Halcyon days. £75,000 versus £90,000 over 25 years? There's little margin for error there. It should have set alarm bells ringing in my head, but it didn't and not in anyone else's either, so it seems. Well, the actual payout looks likely to be about £45,000 for very nearly £100 per month over 25 years or just 60% of the projected minimum value. That return is about the same as we would have obtained from a so-so bank or building society savings account over the period, and we have also had life cover, so we don't feel too badly about it. Moreover, we have never had the worry of carrying the linked mortgage. Not like some, though.

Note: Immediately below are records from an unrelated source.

-- ==== Sys2Proof/Tests/Slice0.lean ====
section
/-!
SUPPORT. The model's own tests: the well-formedness smoke test, a word written out from the spec's table for every
constructor, single steps with the expected values of `95_test_vectors.md` (its vector's name in each docstring), and for
each statement with hypotheses a witness that meets them together.
-/
namespace Sys2Proof.Tests
open Sys2Proof Sys2Proof.Machine

/-! ### Helpers -/

/-- The state of an outcome. -/
def after (r : Result) : State := stateAfter State.reset r

/-- One STEP of a word at the state's `pc`, with the draw 0xA7. -/
def run (s : State) (w : Nat) : State := after (stepWith 0xA7 (s.withFetchWord 16 w))

/-- Reset, with some registers set. -/
def withVs (l : List (Reg × Byte)) : State := l.foldl (fun s p => s.setV p.1 p.2) State.reset

/-- Reset, with `I` and some registers set. -/
def withI (i : Word) (l : List (Reg × Byte)) : State := (withVs l).setI i

/-- Reset, with a stack pointer and slot 0 holding 0x202. -/
def withSp (n : Fin 17) : State := { State.reset with sp := n, stack := State.reset.stack.set 0 0x202 }

/-- Reset, with other parameters. -/
def withCfg (c : Config) : State := { State.reset with cfg := c }

/-- A faulted state. -/
def faulted : State := { State.reset with dt := 3, st := 1, status := .faulted (.stackUnderflow 0x200) }

/-- The status a MemOutOfRange leaves. -/
def memFault (a : Nat) : Status := .faulted (.memOutOfRange a)

/-! ### Well-formedness -/

theorem test_wf_refuses_sixteen_rows : (Instr.drw 0 0 16).wf .nop0000 = false := by decide

theorem test_wf_accepts_fifteen_rows : (Instr.drw 0 0 15).wf .nop0000 = true := by decide

theorem test_wf_refuses_nop_under_fault : Instr.nop.wf .fault = false := by decide

theorem test_wf_accepts_nop_elsewhere : Instr.nop.wf .nop0000 = true ∧ Instr.nop.wf .sysIgnore = true := by decide

/-! ### Decoding: words written out bit by bit from R77 -/

theorem test_decode_control_flow :
    decodeTableWord 16 0b0000000000000000 = some .nop ∧ decodeTableWord 16 0b0000000011101110 = some .ret ∧
    decodeTableWord 16 0b0001001000110100 = some (.jp 0x234) ∧ decodeTableWord 16 0b0010001100000000 = some (.call 0x300) ∧
    decodeTableWord 16 0b1011111111111111 = some (.jpV0 0xFFF) := by decide

theorem test_decode_skips :
    decodeTableWord 16 0b0011001101000010 = some (.seKk 3 0x42) ∧
    decodeTableWord 16 0b0100001101000010 = some (.sneKk 3 0x42) ∧
    decodeTableWord 16 0b0101000100100000 = some (.seVy 1 2) ∧
    decodeTableWord 16 0b1001000100100000 = some (.sneVy 1 2) := by decide

theorem test_decode_immediates :
    decodeTableWord 16 0b0110111100110100 = some (.ldKk 0xF 0x34) ∧
    decodeTableWord 16 0b0111000011111111 = some (.addKk 0 0xFF) ∧
    decodeTableWord 16 0b1100001100001111 = some (.rnd 3 0x0F) := by decide

theorem test_decode_register_pairs :
    decodeTableWord 16 0b1000101010110000 = some (.ldVy 0xA 0xB) ∧ decodeTableWord 16 0b1000101010110001 = some (.orVy 0xA 0xB) ∧
    decodeTableWord 16 0b1000101010110010 = some (.andVy 0xA 0xB) ∧
    decodeTableWord 16 0b1000101010110011 = some (.xorVy 0xA 0xB) ∧
    decodeTableWord 16 0b1000101010110100 = some (.addVy 0xA 0xB) := by decide

/-- DE2, DE7. -/
theorem test_decode_flag_pairs :
    decodeTableWord 16 0b1000101010110101 = some (.subVy 0xA 0xB) ∧ decodeTableWord 16 0b1000101010110110 = some (.shr 0xA 0xB) ∧
    decodeTableWord 16 0b1000101010110111 = some (.subnVy 0xA 0xB) ∧
    decodeTableWord 16 0b1000101010111110 = some (.shl 0xA 0xB) := by decide

/-- DE1, DE4, DE6. -/
theorem test_decode_draw_and_index :
    decodeTableWord 16 0b0000000011100000 = some .cls ∧ decodeTableWord 16 0b1101001110100101 = some (.drw 3 0xA 5) ∧
    decodeTableWord 16 0b1010000100100011 = some (.ldI 0x123) := by decide

theorem test_decode_keypad :
    decodeTableWord 16 0b1110001010011110 = some (.skp 2) ∧ decodeTableWord 16 0b1110001010100001 = some (.sknp 2) ∧
    decodeTableWord 16 0b1111001100001010 = some (.ldVxK 3) := by decide

theorem test_decode_timers :
    decodeTableWord 16 0b1111010100000111 = some (.ldVxDt 5) ∧ decodeTableWord 16 0b1111010100010101 = some (.ldDtVx 5) ∧
    decodeTableWord 16 0b1111010100011000 = some (.ldStVx 5) := by decide

/-- DE3 among them. -/
theorem test_decode_memory :
    decodeTableWord 16 0b1111001000011110 = some (.addI 2) ∧ decodeTableWord 16 0b1111010000101001 = some (.ldF 4) ∧
    decodeTableWord 16 0b1111000000110011 = some (.ldB 0) ∧ decodeTableWord 16 0b1111001101010101 = some (.storeBlock 3) ∧
    decodeTableWord 16 0b1111001001100101 = some (.loadBlock 2) := by decide

/-- DE8 to DE15. -/
theorem test_decode_refuses :
    decodeTableWord 16 0x00E1 = none ∧ decodeTableWord 16 0x0123 = none ∧ decodeTableWord 16 0x5121 = none ∧
    decodeTableWord 16 0x8008 = none ∧ decodeTableWord 16 0x800F = none ∧ decodeTableWord 16 0x9001 = none ∧
    decodeTableWord 16 0xE09F = none ∧ decodeTableWord 16 0xF01F = none := by decide

/-- R70: the decoder takes two bytes, and a single byte is refused by name. -/
theorem test_decode_truncated : decodeBytes .nop0000 [0x12] = .error .truncated := rfl

/-! ### Fetch, faults and the run status -/

/-- FE1: a fetch at 0xFFF is out of range and leaves `pc`. -/
theorem test_fetch_out_of_range : after (stepWith 0 (State.reset.setPc 0xFFF)) =
    { State.reset with pc := 0xFFF, status := .faulted (.pcOutOfRange 0xFFF) } := by decide

/-- FE2: the last word of the arena executes. -/
theorem test_fetch_last_word : after (stepWith 0 (State.reset.setPc 0xFFE)) = State.reset.setPc 0x1000 := by decide

/-- FE5: an odd `pc` is legal, and the high byte comes first. -/
theorem test_fetch_odd : (run (State.reset.setPc 0x301) 0x6042).getV 0 = 0x42 ∧
    (run (State.reset.setPc 0x301) 0x6042).pc = 0x303 := by decide
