-- ==== Sys2Proof/Machine/BootState.lean ====
section
/-!
DEFINITION. The state of the warden and of the hub's root of trust (chapters 18 and 19): power, sensors and the input,
start-up, image slots, fuses, debug unlocks and the answers that ports hold.
-/
namespace Sys2Proof.Machine

/-- A sensor input (R544, R566): the value last read while it was valid, in the unit of R513; 0 valid, 1 open, 2
shorted; and the samples in a row that say otherwise. -/
structure Sensor where
  value : Int := 0
  fault : Nat := 0
  run : Nat := 0
  deriving DecidableEq, Repr

/-- The warden's power control (R513, R538 to R545, R556). Limits in W: set through the management port, by the host
(a write while the pair restarts waits), and the thermal term; whether low flow caps it and whether the input is low;
the steps of the tensor clock and of the other engines in 32nds, whether codec engines idle, milliseconds over the
limit at the floors, below 98 % of it, and without throttling; die temperatures in 0.1 °C; the milliseconds that count
toward a rise of the term. The last mirrored input; the main rails off, the standby lost, the input reversed; open
DIMM fuses and channels that failed training; the DIMMs fitted, in GB; and the straps ADDR1 and ADDR0 of J3, which
read 1 open (R565). PRESUMED (log entry 74). DESIGN CHOICE (log entries 4, 5). -/
structure Power where
  mgmt : Nat := 0x0CE4
  host : Nat := 0x0CE4
  hostWaits : Option Nat := none
  term : Nat := 3300
  flowCap : Bool := false
  undervolt : Bool := false
  tensor : Nat := 32
  other : Nat := 32
  idle : Bool := false
  overMs : Nat := 0
  underMs : Nat := 0
  clearMs : Nat := 1000
  throttleMs : Nat := 0
  temps : List (Nat × Int) := []
  coolMs : Nat := 0
  inlet : Sensor := {}
  flow : Sensor := {}
  volts : Int := 0
  watts : Nat := 0
  mainOff : Bool := false
  standbyOff : Bool := false
  reversed : Bool := false
  fuses : List Nat := []
  trainFailed : List Nat := []
  dimms : List Nat := [256, 256, 256, 256, 256, 256, 256, 256]
  straps : Nat := 3
  deriving DecidableEq, Repr

/-- Start-up (R551, R554, R555): the phases completed, bit n for Pn; whether it follows a warm reset, stopped at a stack
that failed training, or runs in the recovery ROM; whether a slot fell back; the time of PERST# deassertion. -/
structure Boot where
  done : Nat := 0
  warm : Bool := false
  stopped : Bool := false
  recovery : Bool := false
  fallback : Bool := false
  since : Nat := 0
  deriving DecidableEq, Repr

/-- The image that a die runs, as it last reported it (R523). -/
structure DieImage where
  type : Nat := 0
  version : Nat := 0
  svn : Nat := 0
  measurement : List Byte := []
  deriving DecidableEq, Repr

/-- An image slot of the boot flash (R522, R526): its bytes, and whether it is being written. -/
structure ImgSlot where
  bytes : List (Nat × Byte) := []
  writing : Bool := false
  deriving DecidableEq, Repr

/-- What a request on a port came to (R515, R525): the result and the response. -/
structure Answer where
  result : Nat := 0
  rsp : List Byte := []
  deriving DecidableEq, Repr

/-- A debug unlock in force (R532, R533). -/
structure Unlock where
  level : Nat
  mask : Nat
  lifetime : Nat
  deriving DecidableEq, Repr

/-- The root of trust: both image slots, the slot recorded as active, the warden's own image (R524), blown rollback
fuses, revoked firmware keys, the images that dies run, the challenge with its time of issue, the unlock in force, the
final report of a decommissioned module and killed keys, answers by port, and PF0's mailbox: its command, request
bytes and whether a request is under way or met a collision (R515). `halted` holds dies halted over JTAG.
DESIGN CHOICE (log entry 4). -/
structure Security where
  slotA : ImgSlot := {}
  slotB : ImgSlot := {}
  activeB : Bool := false
  warden : List Byte := []
  counter : Nat := 0
  revoked : List Nat := []
  running : List (Nat × DieImage) := []
  challenge : Option (List Byte × Nat) := none
  unlock : Option Unlock := none
  report : List Byte := []
  killed : Bool := false
  answers : List (Nat × Answer) := []
  opcode : Nat := 0
  reqLen : Nat := 0
  req : List (Nat × Byte) := []
  busy : Bool := false
  collision : Bool := false
  halted : List (Nat × Bool) := []
  deriving DecidableEq, Repr

end Sys2Proof.Machine
end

So, for those who think that PPI misselling, for example, is an unusual blemish for the financial services industry, think again. The trouble is that the majority of those that did the selling really believed in their own propaganda because they were badly trained and, like their customers, just didn't have the first clue about the basics of finance.

1 comments:

  1. When I first bought a house I went for an endowment. Why? because it was what everyone did. We bought a house at that moment where the cultural knowledge was that an endowment mortgage was the mortgage to get. So despite my father's advice I got one. Later I knew better.

    The thing that I find troubling is that the practice of selling endowments was endemic and nothing was done about it for so long. Now I see the same thing with payment protection. Government has many roles but I figure that some kind of reasonably rapid response to institutionalized scammers should be a part of their remit.